Task brief :: Where does the word "denseLatch" occur in the material? Copy each line that has it.

Input data ::
________________
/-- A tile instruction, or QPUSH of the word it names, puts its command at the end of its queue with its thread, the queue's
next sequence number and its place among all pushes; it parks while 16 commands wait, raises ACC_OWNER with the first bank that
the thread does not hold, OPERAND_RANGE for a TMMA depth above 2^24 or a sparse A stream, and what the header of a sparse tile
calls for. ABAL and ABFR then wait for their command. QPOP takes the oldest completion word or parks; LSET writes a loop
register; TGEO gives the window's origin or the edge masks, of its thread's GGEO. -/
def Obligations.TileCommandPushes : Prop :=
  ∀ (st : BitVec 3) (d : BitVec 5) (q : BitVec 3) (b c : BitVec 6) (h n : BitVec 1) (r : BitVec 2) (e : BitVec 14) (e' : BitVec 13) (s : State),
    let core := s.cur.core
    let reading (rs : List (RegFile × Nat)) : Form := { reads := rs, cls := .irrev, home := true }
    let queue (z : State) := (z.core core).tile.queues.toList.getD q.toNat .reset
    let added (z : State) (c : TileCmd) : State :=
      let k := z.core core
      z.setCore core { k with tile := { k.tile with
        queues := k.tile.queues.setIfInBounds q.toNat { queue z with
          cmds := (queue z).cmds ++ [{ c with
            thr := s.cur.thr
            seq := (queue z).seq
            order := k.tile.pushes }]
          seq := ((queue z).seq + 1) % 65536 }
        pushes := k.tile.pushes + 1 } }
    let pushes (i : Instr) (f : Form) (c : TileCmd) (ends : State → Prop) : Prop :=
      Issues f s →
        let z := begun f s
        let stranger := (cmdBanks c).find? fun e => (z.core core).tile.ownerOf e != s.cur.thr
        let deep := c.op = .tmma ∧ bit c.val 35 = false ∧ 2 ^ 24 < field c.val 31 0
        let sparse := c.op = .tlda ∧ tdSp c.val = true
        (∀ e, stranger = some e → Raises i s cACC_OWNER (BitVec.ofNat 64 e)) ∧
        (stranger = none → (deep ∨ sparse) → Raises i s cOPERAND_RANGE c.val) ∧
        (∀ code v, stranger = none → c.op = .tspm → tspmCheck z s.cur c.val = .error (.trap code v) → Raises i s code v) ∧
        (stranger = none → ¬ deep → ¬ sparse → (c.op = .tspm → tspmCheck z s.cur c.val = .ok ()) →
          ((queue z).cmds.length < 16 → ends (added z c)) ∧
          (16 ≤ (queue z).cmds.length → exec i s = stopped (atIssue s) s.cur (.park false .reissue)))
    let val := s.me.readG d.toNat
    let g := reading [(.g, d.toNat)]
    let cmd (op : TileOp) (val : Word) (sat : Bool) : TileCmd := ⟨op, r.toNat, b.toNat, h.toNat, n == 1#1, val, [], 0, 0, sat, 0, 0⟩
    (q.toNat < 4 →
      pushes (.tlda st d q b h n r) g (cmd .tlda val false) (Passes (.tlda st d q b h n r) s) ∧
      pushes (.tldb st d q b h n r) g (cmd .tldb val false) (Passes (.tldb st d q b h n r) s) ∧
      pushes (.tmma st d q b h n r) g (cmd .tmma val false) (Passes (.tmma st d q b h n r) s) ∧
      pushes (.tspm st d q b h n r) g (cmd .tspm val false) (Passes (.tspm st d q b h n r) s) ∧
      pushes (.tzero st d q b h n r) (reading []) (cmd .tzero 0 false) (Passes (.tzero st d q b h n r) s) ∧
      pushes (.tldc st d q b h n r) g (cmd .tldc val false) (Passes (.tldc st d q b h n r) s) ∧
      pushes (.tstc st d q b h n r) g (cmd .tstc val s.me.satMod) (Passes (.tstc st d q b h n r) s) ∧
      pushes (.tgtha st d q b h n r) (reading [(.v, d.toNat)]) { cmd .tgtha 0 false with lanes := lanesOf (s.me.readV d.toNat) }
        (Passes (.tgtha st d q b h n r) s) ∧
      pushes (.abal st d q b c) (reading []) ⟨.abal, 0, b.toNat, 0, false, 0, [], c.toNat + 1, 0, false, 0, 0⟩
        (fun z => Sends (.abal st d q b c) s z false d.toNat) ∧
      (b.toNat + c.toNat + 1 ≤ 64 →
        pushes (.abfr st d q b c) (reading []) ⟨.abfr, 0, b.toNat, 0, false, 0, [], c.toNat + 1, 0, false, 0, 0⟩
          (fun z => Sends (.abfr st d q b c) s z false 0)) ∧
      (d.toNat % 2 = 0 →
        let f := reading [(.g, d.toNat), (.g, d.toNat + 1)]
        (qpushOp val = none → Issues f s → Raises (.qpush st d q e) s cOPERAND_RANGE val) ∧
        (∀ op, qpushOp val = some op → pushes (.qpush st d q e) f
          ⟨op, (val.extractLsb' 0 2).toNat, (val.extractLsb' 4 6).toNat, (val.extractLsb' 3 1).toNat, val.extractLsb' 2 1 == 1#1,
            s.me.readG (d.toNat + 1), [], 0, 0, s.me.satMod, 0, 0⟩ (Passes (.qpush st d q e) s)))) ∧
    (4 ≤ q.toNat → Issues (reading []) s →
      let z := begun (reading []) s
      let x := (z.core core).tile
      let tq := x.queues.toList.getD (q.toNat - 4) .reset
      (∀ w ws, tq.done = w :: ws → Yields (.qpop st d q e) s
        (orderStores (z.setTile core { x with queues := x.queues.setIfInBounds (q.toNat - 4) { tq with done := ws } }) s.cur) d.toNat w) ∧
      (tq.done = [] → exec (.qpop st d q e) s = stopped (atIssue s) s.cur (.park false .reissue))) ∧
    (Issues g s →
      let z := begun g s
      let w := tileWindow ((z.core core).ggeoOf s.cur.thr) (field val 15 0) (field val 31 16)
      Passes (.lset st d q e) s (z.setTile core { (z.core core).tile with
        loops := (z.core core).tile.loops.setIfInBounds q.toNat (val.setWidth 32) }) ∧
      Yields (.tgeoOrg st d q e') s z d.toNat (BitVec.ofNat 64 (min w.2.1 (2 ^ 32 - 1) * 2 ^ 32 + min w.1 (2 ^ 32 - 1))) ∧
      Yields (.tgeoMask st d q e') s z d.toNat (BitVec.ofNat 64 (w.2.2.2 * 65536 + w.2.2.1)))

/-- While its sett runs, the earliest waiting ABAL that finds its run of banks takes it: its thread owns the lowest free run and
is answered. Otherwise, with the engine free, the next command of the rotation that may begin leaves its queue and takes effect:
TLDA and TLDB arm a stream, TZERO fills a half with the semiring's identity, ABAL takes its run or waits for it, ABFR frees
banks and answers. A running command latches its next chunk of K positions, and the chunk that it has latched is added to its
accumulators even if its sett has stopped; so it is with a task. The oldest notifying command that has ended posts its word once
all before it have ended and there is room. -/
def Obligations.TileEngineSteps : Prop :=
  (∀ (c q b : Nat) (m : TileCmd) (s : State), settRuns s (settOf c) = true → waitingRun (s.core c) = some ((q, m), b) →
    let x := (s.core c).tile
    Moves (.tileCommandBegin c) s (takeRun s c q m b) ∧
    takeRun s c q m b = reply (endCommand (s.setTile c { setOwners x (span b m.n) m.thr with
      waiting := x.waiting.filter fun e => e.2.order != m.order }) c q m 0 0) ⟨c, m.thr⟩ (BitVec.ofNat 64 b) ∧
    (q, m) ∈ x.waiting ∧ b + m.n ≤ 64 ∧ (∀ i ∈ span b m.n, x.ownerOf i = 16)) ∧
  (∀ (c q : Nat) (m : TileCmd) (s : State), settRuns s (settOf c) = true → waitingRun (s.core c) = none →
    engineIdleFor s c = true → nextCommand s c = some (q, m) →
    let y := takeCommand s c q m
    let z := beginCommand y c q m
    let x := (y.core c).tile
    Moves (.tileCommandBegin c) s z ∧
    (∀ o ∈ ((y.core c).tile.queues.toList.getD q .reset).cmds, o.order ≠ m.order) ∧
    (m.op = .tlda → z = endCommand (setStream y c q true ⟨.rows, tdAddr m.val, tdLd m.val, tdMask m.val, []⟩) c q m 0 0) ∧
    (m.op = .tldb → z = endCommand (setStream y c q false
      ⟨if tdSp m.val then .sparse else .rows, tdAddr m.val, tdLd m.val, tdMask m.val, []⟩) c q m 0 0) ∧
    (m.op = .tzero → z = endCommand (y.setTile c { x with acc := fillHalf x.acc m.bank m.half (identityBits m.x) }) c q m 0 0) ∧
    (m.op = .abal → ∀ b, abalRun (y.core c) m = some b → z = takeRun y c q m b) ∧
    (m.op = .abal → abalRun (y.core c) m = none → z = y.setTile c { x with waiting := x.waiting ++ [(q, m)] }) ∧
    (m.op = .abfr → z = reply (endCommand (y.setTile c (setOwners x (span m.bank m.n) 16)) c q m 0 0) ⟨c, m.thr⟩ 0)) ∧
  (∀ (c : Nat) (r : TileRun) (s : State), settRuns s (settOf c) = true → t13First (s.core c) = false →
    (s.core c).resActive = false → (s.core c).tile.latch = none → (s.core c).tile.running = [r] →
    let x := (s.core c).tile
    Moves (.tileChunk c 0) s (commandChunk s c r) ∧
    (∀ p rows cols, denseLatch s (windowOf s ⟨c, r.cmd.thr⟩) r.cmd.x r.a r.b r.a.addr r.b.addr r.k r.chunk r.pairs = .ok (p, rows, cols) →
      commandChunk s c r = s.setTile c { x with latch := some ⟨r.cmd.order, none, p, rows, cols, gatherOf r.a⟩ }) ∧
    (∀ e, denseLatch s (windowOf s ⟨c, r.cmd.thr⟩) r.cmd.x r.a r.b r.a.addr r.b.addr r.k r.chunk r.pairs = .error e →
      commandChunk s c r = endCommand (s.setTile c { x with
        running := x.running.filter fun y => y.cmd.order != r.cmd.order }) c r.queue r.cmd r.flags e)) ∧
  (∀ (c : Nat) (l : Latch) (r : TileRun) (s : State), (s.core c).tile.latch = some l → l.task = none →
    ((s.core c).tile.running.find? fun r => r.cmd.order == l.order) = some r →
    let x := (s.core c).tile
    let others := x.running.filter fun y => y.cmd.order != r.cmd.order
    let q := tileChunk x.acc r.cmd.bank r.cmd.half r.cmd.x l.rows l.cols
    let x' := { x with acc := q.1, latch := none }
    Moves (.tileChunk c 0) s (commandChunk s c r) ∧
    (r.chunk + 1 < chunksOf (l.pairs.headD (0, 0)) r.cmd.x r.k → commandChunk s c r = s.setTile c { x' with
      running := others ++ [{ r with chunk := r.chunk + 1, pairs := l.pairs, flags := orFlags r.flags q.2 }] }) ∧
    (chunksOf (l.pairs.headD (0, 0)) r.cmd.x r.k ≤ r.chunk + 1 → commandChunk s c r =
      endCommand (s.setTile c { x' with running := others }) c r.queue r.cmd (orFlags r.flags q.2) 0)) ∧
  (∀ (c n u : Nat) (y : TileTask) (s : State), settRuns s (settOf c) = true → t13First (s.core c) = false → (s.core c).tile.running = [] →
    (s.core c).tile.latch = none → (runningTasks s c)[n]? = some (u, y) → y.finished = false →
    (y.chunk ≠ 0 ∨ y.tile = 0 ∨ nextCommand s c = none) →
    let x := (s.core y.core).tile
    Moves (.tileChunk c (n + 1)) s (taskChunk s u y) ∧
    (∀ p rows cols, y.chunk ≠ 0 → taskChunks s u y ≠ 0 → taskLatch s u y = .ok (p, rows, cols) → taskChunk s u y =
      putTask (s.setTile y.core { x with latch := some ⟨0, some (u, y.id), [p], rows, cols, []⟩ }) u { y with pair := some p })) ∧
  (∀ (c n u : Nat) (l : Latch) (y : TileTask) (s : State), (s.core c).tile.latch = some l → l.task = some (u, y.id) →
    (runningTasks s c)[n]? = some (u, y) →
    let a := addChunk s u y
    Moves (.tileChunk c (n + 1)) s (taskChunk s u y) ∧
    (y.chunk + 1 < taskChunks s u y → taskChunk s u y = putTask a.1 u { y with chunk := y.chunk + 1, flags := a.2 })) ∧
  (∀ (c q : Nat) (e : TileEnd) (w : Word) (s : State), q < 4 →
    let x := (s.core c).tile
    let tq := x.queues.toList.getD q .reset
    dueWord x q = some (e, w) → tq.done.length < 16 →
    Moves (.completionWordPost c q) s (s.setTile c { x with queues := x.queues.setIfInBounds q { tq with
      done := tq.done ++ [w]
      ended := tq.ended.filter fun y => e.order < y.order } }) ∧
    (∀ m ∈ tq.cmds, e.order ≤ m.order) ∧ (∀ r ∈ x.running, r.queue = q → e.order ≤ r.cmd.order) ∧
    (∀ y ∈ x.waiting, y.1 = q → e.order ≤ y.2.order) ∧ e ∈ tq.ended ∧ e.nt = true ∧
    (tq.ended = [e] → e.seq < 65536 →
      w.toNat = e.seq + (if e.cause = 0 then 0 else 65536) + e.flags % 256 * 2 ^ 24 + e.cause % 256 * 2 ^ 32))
________________
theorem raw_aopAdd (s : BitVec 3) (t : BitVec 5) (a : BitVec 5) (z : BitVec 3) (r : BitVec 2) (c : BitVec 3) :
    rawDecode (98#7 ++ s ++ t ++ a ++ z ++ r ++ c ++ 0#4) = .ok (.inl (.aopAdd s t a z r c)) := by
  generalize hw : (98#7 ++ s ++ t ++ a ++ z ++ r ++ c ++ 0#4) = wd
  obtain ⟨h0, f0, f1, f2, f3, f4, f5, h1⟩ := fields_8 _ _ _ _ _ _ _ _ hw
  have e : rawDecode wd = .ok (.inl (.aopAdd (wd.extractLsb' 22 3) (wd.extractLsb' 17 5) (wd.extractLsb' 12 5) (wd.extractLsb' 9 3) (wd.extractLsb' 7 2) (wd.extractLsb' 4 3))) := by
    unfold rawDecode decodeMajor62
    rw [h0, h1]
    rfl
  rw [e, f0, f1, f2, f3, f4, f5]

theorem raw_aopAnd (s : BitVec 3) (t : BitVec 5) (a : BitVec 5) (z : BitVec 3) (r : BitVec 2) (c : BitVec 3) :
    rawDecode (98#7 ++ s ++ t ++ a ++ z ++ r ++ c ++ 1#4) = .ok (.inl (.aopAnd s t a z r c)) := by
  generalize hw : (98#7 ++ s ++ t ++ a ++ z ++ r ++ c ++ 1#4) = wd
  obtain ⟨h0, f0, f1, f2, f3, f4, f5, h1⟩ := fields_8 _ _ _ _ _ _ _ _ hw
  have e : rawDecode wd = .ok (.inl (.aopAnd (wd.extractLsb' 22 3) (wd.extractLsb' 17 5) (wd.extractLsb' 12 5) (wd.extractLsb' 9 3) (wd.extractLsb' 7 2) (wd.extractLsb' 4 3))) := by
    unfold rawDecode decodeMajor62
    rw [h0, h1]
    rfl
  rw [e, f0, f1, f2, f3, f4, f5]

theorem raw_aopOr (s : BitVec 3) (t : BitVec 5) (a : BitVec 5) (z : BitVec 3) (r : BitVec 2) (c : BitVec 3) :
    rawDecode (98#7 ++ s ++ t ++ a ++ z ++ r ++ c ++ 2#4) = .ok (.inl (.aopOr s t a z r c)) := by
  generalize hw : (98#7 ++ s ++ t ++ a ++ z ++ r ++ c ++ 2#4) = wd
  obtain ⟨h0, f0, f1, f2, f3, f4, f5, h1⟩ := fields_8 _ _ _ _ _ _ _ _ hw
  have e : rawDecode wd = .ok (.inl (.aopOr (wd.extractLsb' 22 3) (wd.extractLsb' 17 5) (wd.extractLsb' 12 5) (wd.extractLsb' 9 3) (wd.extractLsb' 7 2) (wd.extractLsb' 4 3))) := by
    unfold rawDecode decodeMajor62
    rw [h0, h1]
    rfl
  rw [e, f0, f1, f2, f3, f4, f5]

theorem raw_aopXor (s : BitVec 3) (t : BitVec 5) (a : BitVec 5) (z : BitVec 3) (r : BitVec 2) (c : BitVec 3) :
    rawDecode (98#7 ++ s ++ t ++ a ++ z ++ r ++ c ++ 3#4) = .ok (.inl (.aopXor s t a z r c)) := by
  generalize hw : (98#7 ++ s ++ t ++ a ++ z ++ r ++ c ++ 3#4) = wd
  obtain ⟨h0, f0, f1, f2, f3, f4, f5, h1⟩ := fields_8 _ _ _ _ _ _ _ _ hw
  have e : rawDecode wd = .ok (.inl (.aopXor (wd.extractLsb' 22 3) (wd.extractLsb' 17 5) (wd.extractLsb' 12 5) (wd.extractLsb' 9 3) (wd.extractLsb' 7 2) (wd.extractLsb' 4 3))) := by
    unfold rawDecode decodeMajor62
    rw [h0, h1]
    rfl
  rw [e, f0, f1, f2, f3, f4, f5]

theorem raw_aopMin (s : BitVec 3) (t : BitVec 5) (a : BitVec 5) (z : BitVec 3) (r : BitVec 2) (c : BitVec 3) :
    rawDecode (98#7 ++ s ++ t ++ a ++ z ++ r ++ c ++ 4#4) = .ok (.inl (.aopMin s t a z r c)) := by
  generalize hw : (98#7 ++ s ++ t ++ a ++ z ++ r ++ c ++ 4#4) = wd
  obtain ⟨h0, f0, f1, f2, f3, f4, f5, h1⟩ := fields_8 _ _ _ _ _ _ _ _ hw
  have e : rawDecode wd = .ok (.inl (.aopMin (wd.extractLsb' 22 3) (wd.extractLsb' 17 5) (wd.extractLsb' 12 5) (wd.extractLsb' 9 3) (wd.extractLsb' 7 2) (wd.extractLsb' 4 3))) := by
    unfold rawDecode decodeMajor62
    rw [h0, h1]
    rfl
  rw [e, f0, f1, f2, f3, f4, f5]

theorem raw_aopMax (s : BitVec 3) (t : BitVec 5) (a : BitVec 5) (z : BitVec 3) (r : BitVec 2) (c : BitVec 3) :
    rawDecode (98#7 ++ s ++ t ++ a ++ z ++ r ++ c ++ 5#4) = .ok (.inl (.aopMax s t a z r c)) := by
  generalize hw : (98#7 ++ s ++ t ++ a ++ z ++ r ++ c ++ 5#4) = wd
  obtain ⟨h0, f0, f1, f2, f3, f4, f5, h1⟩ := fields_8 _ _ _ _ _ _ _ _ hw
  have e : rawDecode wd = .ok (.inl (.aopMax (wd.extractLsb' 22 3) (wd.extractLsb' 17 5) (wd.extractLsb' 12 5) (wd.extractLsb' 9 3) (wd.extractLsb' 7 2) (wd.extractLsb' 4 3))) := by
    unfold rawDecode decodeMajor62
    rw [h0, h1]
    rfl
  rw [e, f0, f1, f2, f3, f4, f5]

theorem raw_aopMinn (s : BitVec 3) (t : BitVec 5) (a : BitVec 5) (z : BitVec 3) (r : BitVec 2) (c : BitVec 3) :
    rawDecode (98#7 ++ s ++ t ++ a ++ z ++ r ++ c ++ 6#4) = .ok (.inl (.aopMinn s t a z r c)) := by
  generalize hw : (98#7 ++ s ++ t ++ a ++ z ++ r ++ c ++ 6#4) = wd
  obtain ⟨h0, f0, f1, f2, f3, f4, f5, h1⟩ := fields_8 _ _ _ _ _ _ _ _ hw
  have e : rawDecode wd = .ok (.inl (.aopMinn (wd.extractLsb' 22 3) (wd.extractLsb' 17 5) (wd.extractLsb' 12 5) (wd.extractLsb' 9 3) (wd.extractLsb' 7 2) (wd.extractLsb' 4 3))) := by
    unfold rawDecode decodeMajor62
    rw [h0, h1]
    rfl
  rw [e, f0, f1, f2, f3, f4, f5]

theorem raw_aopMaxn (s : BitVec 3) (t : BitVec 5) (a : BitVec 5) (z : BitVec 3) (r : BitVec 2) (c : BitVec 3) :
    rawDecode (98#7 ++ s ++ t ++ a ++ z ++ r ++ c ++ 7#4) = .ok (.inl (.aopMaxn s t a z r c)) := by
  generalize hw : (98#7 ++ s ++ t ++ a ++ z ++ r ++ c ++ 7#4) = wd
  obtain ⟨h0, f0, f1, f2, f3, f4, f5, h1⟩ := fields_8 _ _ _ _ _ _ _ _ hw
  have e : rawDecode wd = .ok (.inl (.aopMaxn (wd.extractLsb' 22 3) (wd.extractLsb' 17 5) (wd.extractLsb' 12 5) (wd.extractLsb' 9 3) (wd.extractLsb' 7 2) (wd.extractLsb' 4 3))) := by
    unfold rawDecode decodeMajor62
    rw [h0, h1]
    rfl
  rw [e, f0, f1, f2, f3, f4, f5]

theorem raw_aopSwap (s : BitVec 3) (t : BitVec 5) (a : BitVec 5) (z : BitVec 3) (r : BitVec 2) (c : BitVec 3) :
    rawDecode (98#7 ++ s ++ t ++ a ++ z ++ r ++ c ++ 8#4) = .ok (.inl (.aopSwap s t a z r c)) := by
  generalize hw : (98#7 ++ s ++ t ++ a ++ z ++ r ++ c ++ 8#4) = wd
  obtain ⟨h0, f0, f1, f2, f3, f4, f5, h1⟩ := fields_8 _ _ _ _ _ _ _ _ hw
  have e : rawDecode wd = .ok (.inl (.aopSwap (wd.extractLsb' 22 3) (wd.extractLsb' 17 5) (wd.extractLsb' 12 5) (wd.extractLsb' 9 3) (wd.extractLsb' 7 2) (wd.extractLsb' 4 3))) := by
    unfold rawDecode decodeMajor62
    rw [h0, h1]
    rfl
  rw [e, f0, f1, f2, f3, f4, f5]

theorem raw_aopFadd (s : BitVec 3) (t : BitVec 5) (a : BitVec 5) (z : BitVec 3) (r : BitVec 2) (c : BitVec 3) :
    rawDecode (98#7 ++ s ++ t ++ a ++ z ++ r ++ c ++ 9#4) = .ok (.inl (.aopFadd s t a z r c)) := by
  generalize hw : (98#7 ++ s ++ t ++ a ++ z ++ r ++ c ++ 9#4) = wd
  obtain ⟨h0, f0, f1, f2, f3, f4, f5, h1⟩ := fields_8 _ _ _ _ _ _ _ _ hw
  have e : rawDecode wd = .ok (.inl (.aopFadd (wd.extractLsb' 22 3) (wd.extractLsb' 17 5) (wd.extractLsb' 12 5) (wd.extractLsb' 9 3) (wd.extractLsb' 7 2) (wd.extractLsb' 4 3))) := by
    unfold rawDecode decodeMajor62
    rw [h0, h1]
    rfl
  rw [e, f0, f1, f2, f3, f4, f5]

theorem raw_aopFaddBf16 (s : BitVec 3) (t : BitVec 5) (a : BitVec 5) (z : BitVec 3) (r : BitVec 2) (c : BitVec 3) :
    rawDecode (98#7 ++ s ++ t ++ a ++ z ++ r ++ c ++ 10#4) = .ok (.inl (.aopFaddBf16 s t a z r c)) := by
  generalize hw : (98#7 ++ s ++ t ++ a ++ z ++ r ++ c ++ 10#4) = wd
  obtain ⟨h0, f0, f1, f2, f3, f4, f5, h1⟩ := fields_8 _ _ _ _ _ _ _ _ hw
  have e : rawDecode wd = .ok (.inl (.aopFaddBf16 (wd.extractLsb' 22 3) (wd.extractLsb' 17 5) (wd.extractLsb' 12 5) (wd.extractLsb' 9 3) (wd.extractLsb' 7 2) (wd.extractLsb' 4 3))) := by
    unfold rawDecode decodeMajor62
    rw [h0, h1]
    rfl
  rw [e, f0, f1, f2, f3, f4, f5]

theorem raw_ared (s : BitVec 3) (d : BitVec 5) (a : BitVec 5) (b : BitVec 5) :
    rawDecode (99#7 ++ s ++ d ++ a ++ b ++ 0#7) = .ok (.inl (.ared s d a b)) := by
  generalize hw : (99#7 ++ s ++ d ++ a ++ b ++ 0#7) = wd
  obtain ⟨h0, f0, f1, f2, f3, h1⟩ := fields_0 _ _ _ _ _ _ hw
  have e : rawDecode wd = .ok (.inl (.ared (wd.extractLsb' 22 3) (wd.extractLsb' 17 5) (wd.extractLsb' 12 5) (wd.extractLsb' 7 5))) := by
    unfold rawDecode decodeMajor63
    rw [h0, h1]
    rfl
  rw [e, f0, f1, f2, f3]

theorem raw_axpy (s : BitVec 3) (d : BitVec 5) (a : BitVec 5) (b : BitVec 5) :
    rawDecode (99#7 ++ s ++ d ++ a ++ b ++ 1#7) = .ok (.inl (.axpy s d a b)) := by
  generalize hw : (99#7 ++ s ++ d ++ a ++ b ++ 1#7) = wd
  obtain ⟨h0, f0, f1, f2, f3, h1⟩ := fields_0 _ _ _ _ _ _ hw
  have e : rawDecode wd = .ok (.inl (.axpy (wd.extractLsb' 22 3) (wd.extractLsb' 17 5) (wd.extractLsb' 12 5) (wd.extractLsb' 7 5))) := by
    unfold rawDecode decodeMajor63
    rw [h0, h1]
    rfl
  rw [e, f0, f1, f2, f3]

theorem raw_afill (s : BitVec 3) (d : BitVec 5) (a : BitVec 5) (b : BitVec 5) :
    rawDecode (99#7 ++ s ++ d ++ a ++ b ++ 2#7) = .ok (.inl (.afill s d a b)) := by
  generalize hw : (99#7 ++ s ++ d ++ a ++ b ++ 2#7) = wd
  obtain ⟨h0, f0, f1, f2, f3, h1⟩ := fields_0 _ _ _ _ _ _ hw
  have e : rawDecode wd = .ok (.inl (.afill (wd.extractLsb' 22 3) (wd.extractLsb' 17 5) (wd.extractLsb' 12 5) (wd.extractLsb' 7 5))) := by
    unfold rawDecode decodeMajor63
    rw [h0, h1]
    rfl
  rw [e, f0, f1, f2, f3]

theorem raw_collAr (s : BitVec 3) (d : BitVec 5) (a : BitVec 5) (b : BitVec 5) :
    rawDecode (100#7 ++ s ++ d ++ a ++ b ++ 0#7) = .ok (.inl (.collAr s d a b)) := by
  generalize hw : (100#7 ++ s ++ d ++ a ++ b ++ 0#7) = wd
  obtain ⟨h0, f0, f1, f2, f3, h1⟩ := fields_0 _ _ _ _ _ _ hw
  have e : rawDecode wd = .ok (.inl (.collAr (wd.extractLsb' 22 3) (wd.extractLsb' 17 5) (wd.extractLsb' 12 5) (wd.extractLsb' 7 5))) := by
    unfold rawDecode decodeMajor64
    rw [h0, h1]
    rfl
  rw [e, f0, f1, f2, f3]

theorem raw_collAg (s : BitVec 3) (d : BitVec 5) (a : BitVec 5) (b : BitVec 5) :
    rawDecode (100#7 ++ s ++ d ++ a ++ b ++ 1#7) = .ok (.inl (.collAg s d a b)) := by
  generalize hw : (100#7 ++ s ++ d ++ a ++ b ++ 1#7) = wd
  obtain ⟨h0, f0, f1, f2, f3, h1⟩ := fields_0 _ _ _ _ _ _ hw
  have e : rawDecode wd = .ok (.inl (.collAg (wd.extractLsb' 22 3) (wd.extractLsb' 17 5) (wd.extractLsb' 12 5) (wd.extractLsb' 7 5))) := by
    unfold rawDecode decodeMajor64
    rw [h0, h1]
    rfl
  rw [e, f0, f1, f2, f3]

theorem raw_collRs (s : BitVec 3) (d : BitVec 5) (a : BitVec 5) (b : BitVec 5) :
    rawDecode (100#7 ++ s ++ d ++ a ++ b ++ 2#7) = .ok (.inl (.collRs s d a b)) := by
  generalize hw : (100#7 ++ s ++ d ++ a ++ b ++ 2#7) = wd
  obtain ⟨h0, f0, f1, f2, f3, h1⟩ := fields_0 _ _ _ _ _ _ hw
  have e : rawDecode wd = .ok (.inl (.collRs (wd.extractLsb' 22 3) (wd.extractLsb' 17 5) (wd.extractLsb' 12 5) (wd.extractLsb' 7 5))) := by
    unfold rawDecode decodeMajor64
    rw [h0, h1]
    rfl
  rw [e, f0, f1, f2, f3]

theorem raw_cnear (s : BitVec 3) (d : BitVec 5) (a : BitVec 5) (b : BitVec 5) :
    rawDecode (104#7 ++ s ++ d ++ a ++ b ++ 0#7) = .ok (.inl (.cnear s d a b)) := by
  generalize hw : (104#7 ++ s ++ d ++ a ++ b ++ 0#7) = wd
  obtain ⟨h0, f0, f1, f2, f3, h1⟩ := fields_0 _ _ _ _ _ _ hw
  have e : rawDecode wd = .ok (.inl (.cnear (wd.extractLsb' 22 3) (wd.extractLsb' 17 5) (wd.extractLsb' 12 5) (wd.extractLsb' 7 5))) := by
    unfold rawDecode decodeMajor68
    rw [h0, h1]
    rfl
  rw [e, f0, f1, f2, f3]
________________
Your response ::
    (∀ p rows cols, denseLatch s (windowOf s ⟨c, r.cmd.thr⟩) r.cmd.x r.a r.b r.a.addr r.b.addr r.k r.chunk r.pairs = .ok (p, rows, cols) →
    (∀ e, denseLatch s (windowOf s ⟨c, r.cmd.thr⟩) r.cmd.x r.a r.b r.a.addr r.b.addr r.k r.chunk r.pairs = .error e →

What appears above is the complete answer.